H.H. Franchising Systems, Inc. v. Missionera LLC et al
Filing
44
REPORT AND RECOMMENDATIONS re 29 Defendants' Motion to Dismiss for Failure to State a Claim due to Illegality with Connecticut Law. IT IS RECOMMENDED THAT Defendants' motion to dismiss 29 be DENIED. Objections to R&R due by 12/6/2024. Signed by Magistrate Judge Stephanie K. Bowman on 11/22/2024. (km)

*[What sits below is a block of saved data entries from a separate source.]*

-- ==== Sys2Proof/Machine/Journal.lean ====
section
/-! DEFINITION. What stops journaling: the fault of a context (R15), the journal break (R112) and the power-fail drain
(R114 to R118). -/

namespace Sys2Proof.Machine

def State.setJournal (s : State) (j : JournalState) : State := { s with attach := { s.attach with journal := j } }

/-- The entry is a journaled one of context `c` (R74, R76). -/
def HoldEntry.journaledOf (e : HoldEntry) (c : Ctx) : Bool := e.journaled && e.ctx == some c

/-! ## Faults of a context (R14 to R17) -/

def faultEvent (c : Ctx) (cause : FaultCause) (address : Option Addr) (count : Nat) : Event :=
  { what := .contextFaulted cause, context := some c, address := address, sequence := none, count := some count }

/-- The state becomes FAULTED with its cause; every other field keeps its value (R15, R17). -/
def ContextRecord.toFaulted (r : ContextRecord) (cause : FaultCause) : ContextRecord :=
  { r with state := .faulted, faultCause := some cause }

/-- The commit of a context ends in failure: COMMIT_DONE FAILED, and the procedure ends (R85, R96). -/
def State.failCommit (s : State) (c : Ctx) : State :=
  (s.raise (commitEvent c (s.contexts.get c) .failed)).setProgress c .reset

/-- CAPTURE_ERROR or FORWARD_ERROR is applied (R15): the record, the refusals with their settling, CONTEXT_FAULTED, and
the end of a commit in progress. -/
def State.applyFault (s : State) (c : Ctx) (cause : FaultCause) (address : Addr) : State :=
  let r := s.contexts.get c
  let s1 := (s.setContext c (r.toFaulted cause)).refuseWhere (fun e => e.journaledOf c) .faulted
  let s2 := s1.raise (faultEvent c cause (some address) r.recordCount)
  let s3 := if r.state = .committing then s2.failCommit c else s2
  s3.noteDue.lookSpace

/-- A reported CAPTURE_ERROR or FORWARD_ERROR: applied while the journal is ATTACHED to a context that is OPEN or
COMMITTING, no change otherwise (R14, R16, R18). -/
def State.reportFault (s : State) (c : Ctx) (cause : FaultCause) (address : Addr) : State :=
  if s.attach.journal = .attached ∧ ((s.contexts.get c).state = .opened ∨ (s.contexts.get c).state = .committing) then
    s.applyFault c cause address
  else s

/-! ## The drain (R114 to R118) -/

def drainedEvent (detail : DrainDetail) (tail : Option Seq) : Event :=
  { what := .drained detail, context := none, address := none, sequence := tail, count := none }

/-- The drain ends: DRAINED, QUIET and the DRAINED event (R118). -/
def State.enterDrained (s : State) (detail : DrainDetail) : State :=
  ({ s with attach := { s.attach with
      journal := .drained
      quiet := true
      drain := { s.attach.drain with detail := some detail } } }).raise (drainedEvent detail s.attach.drain.finalTail)

/-- The journal states the drain begins from (R114). -/
def JournalState.drainable (j : JournalState) : Bool :=
  match j with
  | .detached => true
  | .attaching => true
  | .attached => true
  | .detaching => true
  | .broken => true
  | .draining => false
  | .drained => false

/-- The restore transaction is one of context `c`. -/
def Transaction.restoresFor (t : Transaction) (c : Ctx) : Bool :=
  match t.owner with
  | .restore d _ => d = c
  | _ => false

/-- A running procedure is put in STOPPED; a restore transaction of its that was handed and not granted is withdrawn
(R97). -/
def Progress.stop (p : Progress) (handed : Bool) : Progress :=
  if p.procedure = .none then p
  else { p with phase := .stopped, replayStep := if handed then none else p.replayStep }

/-- Every running procedure is put in STOPPED and the RESTORE list is emptied (R97). -/
def State.stopEngines (s : State) : State :=
  let stop (c : Ctx) : Progress := (s.engine.get c).stop (s.downstream.restoreList.any fun t => t.restoresFor c)
  { s with
    engine := ⟨stop 0, stop 1, stop 2, stop 3⟩
    downstream := { s.downstream with restoreList := [] } }

/-- Transactions of the attach handed and not yet granted are withdrawn, an anchor write among them (R117, R119; log
entry 30). -/
def State.withdrawAttach (s : State) : State :=
  let handedAnchor := !s.downstream.anchorList.isEmpty
  { s with
    log := if handedAnchor then { s.log with anchor := none } else s.log
    attach := { s.attach with progress := { s.attach.progress with step := .none } }
    downstream := { s.downstream with scanList := [], anchorList := [] } }

/-- The intake enters STOPPED, its head refused DRAINING (R142). -/
def State.stopIntake (s : State) : State :=
  match s.upstream.head with
  | none => { s with upstream := { s.upstream with intake := .stopped } }
  | some r => ({ s with upstream := { s.upstream with intake := .stopped, head := none } }).refuseRequest r .draining

/-- The drain begins: DRAINING with the origin recorded, every unreleased entry refused, the request list emptied, the
procedures stopped, an attach in progress stopped where it stands, the intake stopped; from DETACHED it ends at once
(R114, R115, R117, R118, R142; log entry 28). -/
def State.beginDrain (s : State) : State :=
  let origin := s.attach.journal
  let s1 := { s with attach := { s.attach with
      journal := .draining
      drain := { DrainRecord.reset with origin := some origin } } }
  let s2 := ((s1.refuseWhere (fun _ => true) .draining).emptyRequests).stopEngines
  let s3 := if origin = .attaching then s2.withdrawAttach else s2
  let s4 := s3.stopIntake.noteDue
  if origin = .detached then s4.enterDrained .skipped else s4

/-- The drain begins if PFAIL_N is asserted, no reset holds the bridge, and the journal is in a state it begins from
(R114). -/
def State.drainIfWarned (s : State) : State :=
  if s.pins.pfail ∧ s.live ∧ s.attach.journal.drainable then s.beginDrain else s

/-! ## The journal break (R17, R96, R112) -/

/-- The states of a context that a break faults (R17). -/
def CtxState.breakable (c : CtxState) : Bool :=
  match c with
  | .idle => false
  | .opened => true
  | .committing => true
  | .aborting => true
  | .faulted => false

/-- One context at a break: faulted with CONTEXT_FAULTED, and its procedure ended, a commit with COMMIT_DONE FAILED
(R17, R96). -/
def State.breakContext (s : State) (c : Ctx) : State :=
  let r := s.contexts.get c
  if r.state.breakable then
    let s1 := (s.setContext c (r.toFaulted .journalBroken)).raise (faultEvent c .journalBroken none r.recordCount)
    if r.state = .committing then s1.failCommit c else s1.setProgress c .reset
  else s

def brokenEvent (cause : BreakCause) (sequence : Option Seq) (count : Nat) : Event :=
  { what := .journalBroken cause, context := none, address := none, sequence := sequence, count := some count }

def detachEvent (result : DetachResult) (sequence : Option Seq) : Event :=
  { what := .detachDone result, context := none, address := none, sequence := sequence, count := none }

/-- The number of contexts a break faults. -/
def State.breakCount (s : State) : Nat :=
  (allContexts.filter fun c => (s.contexts.get c).state.breakable).length

/-- The journal enters BROKEN, in the order of R112. Restore transactions handed and not granted are withdrawn (R96). -/
def State.breakJournal (s : State) (cause : BreakCause) (sequence : Option Seq) : State :=
  let s1 := ((s.setJournal .broken).refuseWhere (fun e => e.journaled) .broken).emptyRequests
  let s2 := allContexts.foldl State.breakContext { s1 with downstream := { s1.downstream with restoreList := [] } }
  let s3 := s2.raise (brokenEvent cause sequence s.breakCount)
  let s4 := if s.attach.journal = .detaching then s3.raise (detachEvent .failed none) else s3
  s4.noteDue.drainIfWarned

/-- A log write error as the journal state has it (R55, R56, R111, R112): a break in ATTACHED and DETACHING, the event
alone in DRAINING, nothing more otherwise. -/
def State.logError (s : State) (cause : BreakCause) (sequence : Option Seq) : State :=
  if s.attach.journal = .attached ∨ s.attach.journal = .detaching then s.breakJournal cause sequence
  else if s.attach.journal = .draining then s.raise (brokenEvent cause sequence 0)
  else s

end Sys2Proof.Machine
end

UNITED STATES DISTRICT COURT
SOUTHERN DISTRICT OF OHIO
WESTERN DIVISION
H.H. FRANCHISING SYSTEMS, INC.,
Case No. 1:24-cv-00160
Plaintiff,
Hopkins, J.
Bowman, M.J.
v.
MISSIONERA LLC, et al.,
Defendants
REPORT AND RECOMMENDATION
On March 26, 2024, Plaintiff H.H. Franchising Systems (“HHFS”) filed suit against
a former franchisee and related guarantors, Defendants Missionera LLC and Vladimir and
Elena Petrenko, seeking to enforce a non-compete provision in the parties’ franchise
agreement. On September 11, 2024, the presiding district judge referred this case to the
undersigned. (Doc. 43). Currently pending is Defendants’ renewed motion to dismiss
Plaintiff’s amended complaint. (Doc. 29). For the reasons that follow, Defendants’ motion
should be DENIED.
I.
Procedural Background
Plaintiff originally filed suit against Defendants to obtain a declaratory judgment
regarding a noncompete provision in the parties’ franchise agreement prior to termination
of that agreement. Defendants moved to dismiss under Rule 12(b)(6), Fed. R. Civ. P., in
part on grounds that Plaintiff had failed to attach the franchise agreement or the
contractual clause as to which it sought specific enforcement. In the alternative,
Defendants sought a more definite statement. (Doc. 16).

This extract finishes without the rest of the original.